In this case, 17-year-old J’s problem is that she’s been placed into an area youth home after a long spell of school truancy and defiance. Since being placed into a group home, however, she demonstrated what Beck describes as incredible progress (including making honor-roll grades).
It’s a high-wire act she and the other KidsVoice attorneys must do, balancing professionalism with basic humanity. “You have to have thickness of skin but also compassion,” says Beck, who has been learning how to do this since long before she joined KidsVoice in 2006. Before that, the Point Breeze native, with degrees from Duquesne Law School and George Washington University, worked as an intern for the Child Advocacy Center through Children’s Hospital of Pittsburgh, where she performed forensic interviews of alleged victims of abuse and neglect and worked with juveniles on probation through Maryland’s Choice Program.

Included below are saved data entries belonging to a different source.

-- ==== Sys2Proof/Machine/Bus.lean ====
section
/-! DEFINITION. The host's bus (20_memory.md R35): what reads and writes other than a CMD write do (10_state.md R17,
20_memory.md R45). -/

namespace Sys2Proof.Machine

/-- What a host read returns (10_state.md R17, 20_memory.md R35). Reading changes nothing (R45). -/
def State.busRead (s : State) : Target → Word
  | .reg r => s.reg r
  | .byte buf a => (s.byteAt buf a).setWidth 32
  | .reserved => 0

/-- What a host write other than a CMD write does (10_state.md R17, 20_memory.md R35). -/
def State.busWrite (s : State) (w : Word) : Target → State
  | .reg r => s.writeReg r w
  | .byte buf a => s.store buf a [w.setWidth 8]
  | .reserved => s

end Sys2Proof.Machine
end

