/-- 42_bitfield.md R77: over every well-formed width list packing and unpacking are inverse. -/
def Obligations.PackAndUnpackAreInverse : Prop :=
  ∀ ws : List Nat, widthsWellFormed ws →
    (∀ b : Byte, bfPack (bfUnpack b ws) ws = .ok b) ∧
    (∀ (vs : List Nat) (b : Byte), vs.length = ws.length → bfPack vs ws = .ok b → bfUnpack b ws = vs)

/-- 42_bitfield.md R78, R81: FLGPACK packs five fields that fit, and otherwise raises BitFieldOverflow(2 + i, i) for
the first field that does not; FLAGS changes only on success. -/
def Obligations.FlgpackPacksOrReportsTheFirstOverflow : Prop :=
  ∀ s : State,
    (s.regNat .prf ≤ 3 → s.regNat .rte ≤ 1 → s.regNat .ena ≤ 3 → s.regNat .cmp ≤ 1 → s.regNat .pr ≤ 3 →
      ∃ t, exec .flgpack s = .next t ∧ reportsOk 5 t ∧ t.regNat .flags = s.flagSum ∧
        sameRegsExcept s t (.flags :: reportRegs) ∧ sameBuffer .pb s t ∧ sameBuffer .fb s t ∧ sameHost s t) ∧
    (∀ i, i < 5 →
      [3, 1, 3, 1, 3].getD i 0 <
        [s.regNat .prf, s.regNat .rte, s.regNat .ena, s.regNat .cmp, s.regNat .pr].getD i 0 →
      (∀ j, j < i → [s.regNat .prf, s.regNat .rte, s.regNat .ena, s.regNat .cmp, s.regNat .pr].getD j 0 ≤
        [3, 1, 3, 1, 3].getD j 0) →
      ∃ t, exec .flgpack s = .next t ∧ reportsError 5 6 (2 + i) i t ∧ sameRegsExcept s t reportRegs ∧
        sameBuffer .pb s t ∧ sameBuffer .fb s t ∧ sameHost s t)

/-- 42_bitfield.md R82: FLGUNPACK writes the five fields of FLAGS, zero-extended, and never fails. -/
def Obligations.FlgunpackSplitsTheFlagByte : Prop :=
  ∀ s : State, ∃ t, exec .flgunpack s = .next t ∧ reportsOk 6 t ∧
    t.regNat .prf = s.regNat .flags / 64 ∧ t.regNat .rte = s.regNat .flags / 32 % 2 ∧
    t.regNat .ena = s.regNat .flags / 8 % 4 ∧ t.regNat .cmp = s.regNat .flags / 4 % 2 ∧
    t.regNat .pr = s.regNat .flags % 4 ∧
    sameRegsExcept s t ([.prf, .rte, .ena, .cmp, .pr] ++ reportRegs) ∧ sameBuffer .pb s t ∧ sameBuffer .fb s t ∧
    sameHost s t

/-- 42_bitfield.md R77, R78: FLGUNPACK then FLGPACK gives FLAGS back, and FLGPACK then FLGUNPACK gives the five
operands back when they fit: the flag byte has no unused bit. -/
def Obligations.FlagCommandsAreInverse : Prop :=
  ∀ s t u : State,
    (exec .flgunpack s = .next t → exec .flgpack t = .next u →
      reportsOk 5 u ∧ u.reg .flags = s.reg .flags) ∧
    (exec .flgpack s = .next t → t.reg .errcode = 0 → exec .flgunpack t = .next u →
      u.reg .prf = s.reg .prf ∧ u.reg .rte = s.reg .rte ∧ u.reg .ena = s.reg .ena ∧ u.reg .cmp = s.reg .cmp ∧
        u.reg .pr = s.reg .pr)

/-! ## Header codec -/

/-- 41_header_codec.md R68, R69, 30_encoding.md R56, R57: HDRENC of encodable operands writes the header at FB offsets 0
to HL - 1, byte by byte as the wire format has it, with FDL as it stands, and FLEN, FLAGS, HCS; nothing else
changes. -/
def Obligations.HdrencWritesTheWireFormat : Prop :=
  ∀ s : State, s.encodable →
    ∃ t, exec .hdrenc s = .next t ∧ reportsOk 0x10 t ∧ headerAt s t (s.regNat .fdl) (s.regNat .hl) ∧
      t.regNat .flen = s.regNat .hl ∧ t.regNat .flags = s.flagSum ∧
      t.regNat .hcs = t.fbNat (s.regNat .hl - 1) ∧
      sameRegsExcept s t ([.flen, .flags, .hcs] ++ reportRegs) ∧ sameOutside .fb 0 (s.regNat .hl) s t ∧
      sameBuffer .pb s t ∧ sameHost s t

/-- 41_header_codec.md R67, 60_exceptions.md R109, R119: HDRENC and PKTENC test PRF, RTE, ENA, CMP, PR for width, then
PRV, then PRF for 0, then HL; the first failing check is reported as InvalidField and nothing else changes. -/
def Obligations.EncodersReportTheFirstFailingCheck : Prop :=
  ∀ (c : Instr) (s : State), (c = .hdrenc ∨ c = .pktenc) →
    ∀ field ofs : Nat,
      (3 < s.regNat .prf ∧ field = 2 ∧ ofs = 2) ∨
      (s.regNat .prf ≤ 3 ∧ 1 < s.regNat .rte ∧ field = 3 ∧ ofs = 2) ∨
      (s.regNat .prf ≤ 3 ∧ s.regNat .rte ≤ 1 ∧ 3 < s.regNat .ena ∧ field = 4 ∧ ofs = 2) ∨
      (s.regNat .prf ≤ 3 ∧ s.regNat .rte ≤ 1 ∧ s.regNat .ena ≤ 3 ∧ 1 < s.regNat .cmp ∧ field = 5 ∧ ofs = 2) ∨
      (s.regNat .prf ≤ 3 ∧ s.regNat .rte ≤ 1 ∧ s.regNat .ena ≤ 3 ∧ s.regNat .cmp ≤ 1 ∧ 3 < s.regNat .pr ∧
        field = 6 ∧ ofs = 2) ∨
      (s.regNat .prf ≤ 3 ∧ s.regNat .rte ≤ 1 ∧ s.regNat .ena ≤ 3 ∧ s.regNat .cmp ≤ 1 ∧ s.regNat .pr ≤ 3 ∧
        s.regNat .prv ≠ 1 ∧ field = 0 ∧ ofs = 0) ∨
      (s.regNat .prf ≤ 3 ∧ s.regNat .rte ≤ 1 ∧ s.regNat .ena ≤ 3 ∧ s.regNat .cmp ≤ 1 ∧ s.regNat .pr ≤ 3 ∧
        s.regNat .prv = 1 ∧ s.regNat .prf ≠ 0 ∧ field = 2 ∧ ofs = 2) ∨
      (s.regNat .prf = 0 ∧ s.regNat .rte ≤ 1 ∧ s.regNat .ena ≤ 3 ∧ s.regNat .cmp ≤ 1 ∧ s.regNat .pr ≤ 3 ∧
        s.regNat .prv = 1 ∧ s.regNat .hl ≠ 11 + 5 * s.regNat .rte ∧ field = 7 ∧ ofs = 3) →
      ∃ t, exec c s = .next t ∧ reportsError (encode c) 1 field ofs t ∧ sameRegsExcept s t reportRegs ∧
        sameBuffer .pb s t ∧ sameBuffer .fb s t ∧ sameHost s t

/-- 41_header_codec.md R70, R71: HDRDEC of a decodable header loads registers 0 to 15 and 17 from FB (0 in PRA, RCA, TTL
when RTE = 0), ends in HeaderParsed with CUR = HL, and changes nothing else. -/
def Obligations.HdrdecLoadsTheHeader : Prop :=
  ∀ s : State, s.headerGood →
    ∃ t, exec .hdrdec s = .next t ∧ reportsOk 0x11 t ∧ headerLoaded s t ∧ t.regNat .phase = 1 ∧
      t.regNat .cur = s.fbNat 3 ∧ sameRegsExcept s t (loadedRegs ++ [.phase, .cur] ++ reportRegs) ∧
      sameBuffer .pb s t ∧ sameBuffer .fb s t ∧ sameHost s t

/-- 41_header_codec.md R70, R71, 60_exceptions.md R119: HDRDEC and PKTDEC report the first failing step, FLEN first;
PHASE is then Start, CUR 0, and nothing else changes. -/
def Obligations.DecodersReportTheFirstFailingStep : Prop :=
  ∀ (c : Instr) (s : State), (c = .hdrdec ∨ c = .pktdec) →
    ∀ code field ofs : Nat,
      (65553 < s.regNat .flen ∧ code = 9 ∧ field = 19 ∧ ofs = s.regNat .flen) ∨
      (s.regNat .flen < 4 ∧ code = 2 ∧ field = 0x80 ∧ ofs = 4) ∨
      (4 ≤ s.regNat .flen ∧ s.regNat .flen ≤ 65553 ∧ s.fbNat 3 = 0 ∧ code = 3 ∧ field = 7 ∧ ofs = 3) ∨
      (4 ≤ s.regNat .flen ∧ s.regNat .flen ≤ 65553 ∧ s.regNat .flen < s.fbNat 3 ∧ code = 2 ∧ field = 0x80 ∧
        ofs = s.fbNat 3) ∨
      (s.spanThere ∧ ¬s.headerChecksumGood ∧ code = 3 ∧ field = 15 ∧ ofs = s.fbNat 3 - 1) ∨
      (s.spanThere ∧ s.headerChecksumGood ∧ s.fbNat 0 ≠ 1 ∧ code = 5 ∧ field = 0 ∧ ofs = 0) ∨
      (s.spanThere ∧ s.headerChecksumGood ∧ s.fbNat 0 = 1 ∧ s.fbNat 2 / 64 ≠ 0 ∧ code = 5 ∧ field = 2 ∧ ofs = 2) ∨
      (s.spanThere ∧ s.headerChecksumGood ∧ s.versionGood ∧ ¬s.lengthGood ∧ code = 1 ∧ field = 7 ∧ ofs = 3) →
      ∃ t, exec c s = .next t ∧ reportsError (encode c) code field ofs t ∧ t.regNat .phase = 0 ∧ t.regNat .cur = 0 ∧
        sameRegsExcept s t ([.phase, .cur] ++ reportRegs) ∧ sameBuffer .pb s t ∧ sameBuffer .fb s t ∧ sameHost s t

/-- 41_header_codec.md R72: header round trip, on values for every legal configuration and in registers. -/
def Obligations.HeaderRoundTrip : Prop :=
  (∀ (cfg : Config) (h : Header) (b t : List Byte), cfg.legal → hdrEnc cfg h = .ok b →
    hdrDec cfg (b ++ t) =
      .ok { header := h.visible, hcs := byteOfSeq b (b.length - 1), consumed := b.length }) ∧
  (∀ s t : State, exec .hdrenc s = .next t → t.reg .errcode = 0 →
    ∃ u, exec .hdrdec t = .next u ∧ reportsOk 0x11 u ∧
      (∀ r ∈ [Reg.prv, .skid, .prf, .rte, .ena, .cmp, .pr, .hl, .he, .fdl, .pid, .pt, .hcs, .flags],
        u.reg r = t.reg r) ∧
      (∀ r ∈ [Reg.pra, .rca, .ttl], u.reg r = if t.reg .rte = 1 then t.reg r else 0))

/-- 41_header_codec.md R73: a decoded header is encodable, and encoding it gives the header span back: decoding loses
no bit. -/
def Obligations.DecodedHeaderEncodesBack : Prop :=
  ∀ (cfg : Config) (b : List Byte) (d : HeaderDecoded), cfg.legal → hdrDec cfg b = .ok d →
    encodeError cfg d.header = none ∧ hdrEnc cfg d.header = .ok (b.take d.consumed)

/-! ## Packet codec -/

/-- 45_packet_codec.md R94, R95, 30_encoding.md R59: PKTENC of encodable operands writes the header with FDL = PLEN, the
PLEN bytes of PB, and, only when PLEN is not 0, SFRCS low byte first; FDL, SFRCS, FLAGS, HCS and FLEN follow; nothing
else changes. -/
def Obligations.PktencWritesTheFrame : Prop :=
  ∀ s : State, s.encodable →
    ∃ t, exec .pktenc s = .next t ∧ reportsOk 0x20 t ∧ headerAt s t (s.regNat .plen) (s.regNat .hl) ∧
      (∀ i, i < s.regNat .plen → t.byteAt .fb (s.regNat .hl + i) = s.byteAt .pb i) ∧
      (0 < s.regNat .plen →
        t.regNat .sfrcs = (crc16 Config.hardware (s.slice .pb 0 (s.regNat .plen))).toNat ∧
        t.fbHalf (s.regNat .hl + s.regNat .plen) = t.regNat .sfrcs ∧
        t.regNat .flen = s.regNat .hl + s.regNat .plen + 2) ∧
      (s.regNat .plen = 0 → t.regNat .sfrcs = 0 ∧ t.regNat .flen = s.regNat .hl) ∧
      t.regNat .fdl = s.regNat .plen ∧ t.regNat .flags = s.flagSum ∧
      t.regNat .hcs = t.fbNat (s.regNat .hl - 1) ∧
      sameRegsExcept s t ([.fdl, .flags, .hcs, .sfrcs, .flen] ++ reportRegs) ∧
      sameOutside .fb 0 (t.regNat .flen) s t ∧ sameBuffer .pb s t ∧ sameHost s t

/-- 45_packet_codec.md R94: PKTENC refines the pure `pkt_enc`: it fails with its error, or FB holds its bytes. -/
def Obligations.PktencRefinesPktEnc : Prop :=
  ∀ s : State, ∃ t, exec .pktenc s = .next t ∧
    (∀ e, pktEnc Config.hardware s.header s.payload = .error e →
      reportsError 0x20 e.code.num.toNat e.field e.ofs t) ∧
    (∀ b, pktEnc Config.hardware s.header s.payload = .ok b →
      reportsOk 0x20 t ∧ t.frame = b ∧ b.length = frameLen (s.regNat .hl) (s.regNat .plen))

/-- 45_packet_codec.md R96, R97: PKTDEC of a whole, intact frame loads the header, copies the payload to PB, sets PLEN
and SFRCS (0 when FDL = 0), and ends in ChecksumValidated with CUR the frame length; nothing else changes. -/
def Obligations.PktdecDecodesAFrame : Prop :=
  ∀ s : State, s.headerGood → s.frameNeed ≤ s.regNat .flen →
    (0 < s.fbHalf 5 →
      (crc16 Config.hardware (s.slice .fb (s.fbNat 3) (s.fbHalf 5))).toNat = s.fbHalf s.payloadEnd) →
    ∃ t, exec .pktdec s = .next t ∧ reportsOk 0x21 t ∧ headerLoaded s t ∧ t.regNat .phase = 3 ∧
      t.regNat .cur = s.frameNeed ∧ t.regNat .plen = s.fbHalf 5 ∧
      t.regNat .sfrcs = (if 0 < s.fbHalf 5 then s.fbHalf s.payloadEnd else 0) ∧
      (∀ i, i < s.fbHalf 5 → t.byteAt .pb i = s.byteAt .fb (s.fbNat 3 + i)) ∧
      sameOutside .pb 0 (s.fbHalf 5) s t ∧
      sameRegsExcept s t (loadedRegs ++ [.sfrcs, .plen, .phase, .cur] ++ reportRegs) ∧ sameBuffer .fb s t ∧
      sameHost s t

/-- 45_packet_codec.md R96, R98, 60_exceptions.md R110: PKTDEC of a good header in too short a buffer raises Truncated
with the bytes needed, field 0x81 for the payload and 16 for SFRCS; the header stays loaded, PHASE is HeaderParsed,
CUR the header length; SFRCS, PLEN and PB keep their values. -/
def Obligations.PktdecTruncatedKeepsTheHeader : Prop :=
  ∀ s : State, s.headerGood → s.regNat .flen < s.frameNeed →
    ∃ t, exec .pktdec s = .next t ∧
      reportsError 0x21 2 (if s.regNat .flen < s.payloadEnd then 0x81 else 16) s.frameNeed t ∧ headerLoaded s t ∧
      t.regNat .phase = 1 ∧ t.regNat .cur = s.fbNat 3 ∧
      sameRegsExcept s t (loadedRegs ++ [.phase, .cur] ++ reportRegs) ∧ sameBuffer .pb s t ∧ sameBuffer .fb s t ∧
      sameHost s t

/-- 45_packet_codec.md R96, R98, 60_exceptions.md R112: PKTDEC of a whole frame whose payload and SFRCS disagree raises
PayloadChecksumMismatch(16, HL + FDL) in ChecksumFailed; the header, the payload and the received SFRCS stay
loaded. -/
def Obligations.PktdecMismatchKeepsWhatWasReceived : Prop :=
  ∀ s : State, s.headerGood → s.frameNeed ≤ s.regNat .flen → 0 < s.fbHalf 5 →
    (crc16 Config.hardware (s.slice .fb (s.fbNat 3) (s.fbHalf 5))).toNat ≠ s.fbHalf s.payloadEnd →
    ∃ t, exec .pktdec s = .next t ∧ reportsError 0x21 4 16 s.payloadEnd t ∧ headerLoaded s t ∧
      t.regNat .phase = 4 ∧ t.regNat .cur = s.frameNeed ∧ t.regNat .plen = s.fbHalf 5 ∧
      t.regNat .sfrcs = s.fbHalf s.payloadEnd ∧
      (∀ i, i < s.fbHalf 5 → t.byteAt .pb i = s.byteAt .fb (s.fbNat 3 + i)) ∧
      sameOutside .pb 0 (s.fbHalf 5) s t ∧
      sameRegsExcept s t (loadedRegs ++ [.sfrcs, .plen, .phase, .cur] ++ reportRegs) ∧ sameBuffer .fb s t ∧
      sameHost s t

/-- 45_packet_codec.md R96, R99: PKTDEC refines the pure `pkt_dec`: the same error or success, and PHASE is the phase in
which `pkt_dec` ends. -/
def Obligations.PktdecRefinesPktDec : Prop :=
  ∀ s : State, s.regNat .flen ≤ 65553 → ∃ t, exec .pktdec s = .next t ∧
    t.ctl.phase = (pktDecPhase Config.hardware s.frame).num ∧
    (∀ e, pktDec Config.hardware s.frame = .error e → reportsError 0x21 e.code.num.toNat e.field e.ofs t) ∧
    (∀ d, pktDec Config.hardware s.frame = .ok d →
      reportsOk 0x21 t ∧ t.header = d.header ∧ t.hdr.hcs = d.hcs ∧ t.payload = d.payload ∧
        t.regNat .cur = d.consumed)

After finishing in the top 10 percent of her law-school class, Beck could have joined any of the big corporate-law firms in town. She went into law school knowing that child advocacy—“giving children hope that their lives may get better”—was her calling as a lawyer, even if it meant working for a fraction of what she could earn elsewhere.
On this morning, she has half a dozen cases, including the matter of J’s placement. After eliciting testimony from witnesses, Beck convinces the judge to send her home. “Keep it up,” her attorney encourages.
Not all of Beck’s cases today will end well. Some, she says, are heartbreaking. But for one moment this morning, a courtroom in Pittsburgh is a place where things grow.
Geoffrey W. Melada is a trial lawyer and frequent contributor to Pittsburgh Magazine. He lives in Shadyside.